We agree with the Respondent that the identity of the officer was not an issue at the disciplinary hearing but also we point out that the grounds for this appeal did not raise that issue. Considering the evidence that was presented at the disciplinary hearing, the Hearing Officer was entitled to draw the inference that Constable Zarello was the officer with whom ML had an exchange.
At page 10 of the Decision, the Hearing Officer summarized his findings. We have examined the Reasons and those findings, and particularly on the critical issue of the credibility of the witnesses, and we can find no manifest error committed by the Hearing Officer.
In our view, the Hearing Officer clearly accepted and preferred the evidence of ML on all of the substantive issues.
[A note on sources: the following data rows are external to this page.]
/-- A stream control block as a number (R306). -/
def ctlBlock (c : StreamCtl) : Nat :=
  streamCode c.state * 2 ^ 4 + c.nextSeq % 2 ^ 32 * 2 ^ 96 + c.firstStep % 2 ^ 64 * 2 ^ 128 +
    c.entry % 2 ^ 64 * 2 ^ 192 + c.pc % 2 ^ 64 * 2 ^ 256 + c.step % 2 ^ 64 * 2 ^ 320 + c.mark0 % 2 ^ 64 * 2 ^ 384 +
    c.mark1 % 2 ^ 64 * 2 ^ 448

/-- A fault record as a number (R334). -/
def faultBlock (f : FaultRec) : Nat :=
  (if f.valid then 1 else 0) + f.kind * 2 ^ 4 + f.stream * 2 ^ 10 + f.engine * 2 ^ 12 + f.address % 2 ^ 64 * 2 ^ 256 +
    f.detail * 2 ^ 320 + f.seq % 2 ^ 32 * 2 ^ 336 + f.timeNs * 2 ^ 368 + f.timeS % 2 ^ 48 * 2 ^ 400 + f.pc % 2 ^ 64 * 2 ^ 448

/-- Block k of a tile's stream control area: F, B, U, the fault record (R306); that of an absent tile reads IDLE (R408). -/
def areaBlock (s : State) (t k : Nat) : Nat :=
  let v := getTile s t
  match streamOf k with
  | some x => ctlBlock (if tilePresent s t then getCtl v x else { getCtl v x with state := .idle })
  | none => faultBlock v.fault

/-- A store to a stream control area: `entry`, `first_step` and `run` of a stream, `valid` of the fault record, while the
job is stopped; the other fields take no store (R306, R307, R334). -/
def areaStore (s : State) (t off n x : Nat) : State :=
  let k := off / 64
  let v := putByteField (areaBlock s t k) (off % 64) n x
  match streamOf k with
  | some x =>
    let s := ctlWrite s t x (fun c => { c with entry := bits v 255 192, firstStep := bits v 191 128 })
    if v % 2 = 1 then runStream s t x else s
  | none =>
    if v % 2 = 0 && jobStopped s t then
      let u := getTile s t
      putTile s t { u with fault := { u.fault with valid := false } }
    else s

/-! ## The window and peer tables (R239, R363) -/

/-- A store to a window entry: the fields of a CLOSED entry, state 1 opens it; state 2 of an OPEN entry closes it. -/
def windowStore (s : State) (w off n x : Nat) : State :=
  let old := windowOf s w
  let e := windowEntry (BitVec.ofNat 512 (putByteField old off n x))
  if bits old 5 4 = 0 then
    putLft s { s.lft with windows := mset 0 s.lft.windows w (if bits e.toNat 5 4 = 1 then e else withBits e 5 4 0) }
  else if bits e.toNat 5 4 = 2 then closeWindow s w
  else s

/-- A store to a peer entry. -/
def peerStore (s : State) (k off n x : Nat) : State :=
  writePeer s k (BitVec.ofNat 512 (putByteField (getPeer s k).entry.toNat off n x))

/-! ## Loads and stores -/

/-- What a load or a store of a core comes to: done, with the value of a load; not yet; an access fault. -/
inductive CoreDone where
  | done (s : State) (v : Nat)
  | wait (s : State)
  | fault
  deriving DecidableEq, Repr

/-- Reader of a core's window reads. -/
def coreReader (c : Nat) : Nat := 2 ^ 61 + c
He did not reject the evidence of the Crown Prosecutor but found that her testimony did not affect the credibility of ML on those central issues which involved confirming that ML did attend the Tannery Mall Court facility as a subpoenaed witness on June 30, 2004 and did have some exchange with Constable Zarello which left the impression with ML that he could leave. There was no evidence before the Hearing Officer that Constable Zarello took any action to prevent ML from leaving.
The Hearing Officer had the benefit of observing and hearing the witnesses as they testified. In such circumstances, deference must be accorded to findings of credibility made unless there is patent error in the interpretation of and conclusions drawn from the evidence.
In our opinion, having read the Reasons as a whole, the Hearing Officer did not misapprehend or fail to consider or mistake the substance of the critical evidence. The analysis of the evidence was thorough. The logic was self evident. While the Reasons may contain wording that could be taken as ambiguous on some findings, overall, we do not find there was palpable error. The Hearing Officer clearly gave
adequate justification for the findings he made.
We find that the Reasons given by the Hearing Officer for conviction are not void of evidentiary foundation.
Notwithstanding that the grounds for appeal raise no issue with respect to penalty, we have considered the oral submissions of Counsel for the Appellant and Respondent on this appeal. The Appellant submitted that ten hours suspension would be more appropriate. The Respondent argued that the disposition of the Hearing Officer was correct.
We have also reviewed the submissions made and cases cited by both parties at the disciplinary hearing as well as the considerations on penalty expressed by the Hearing Officer. It is our opinion that the Hearing Officer reviewed and correctly applied the criteria set forth in Williams and Ontario Provincial Police (supra) and we see no reason to vary the sentence imposed.
Therefore the appeal is dismissed.
DATED AT TORONTO THIS 23rd DAY OF NOVEMBER, 2009.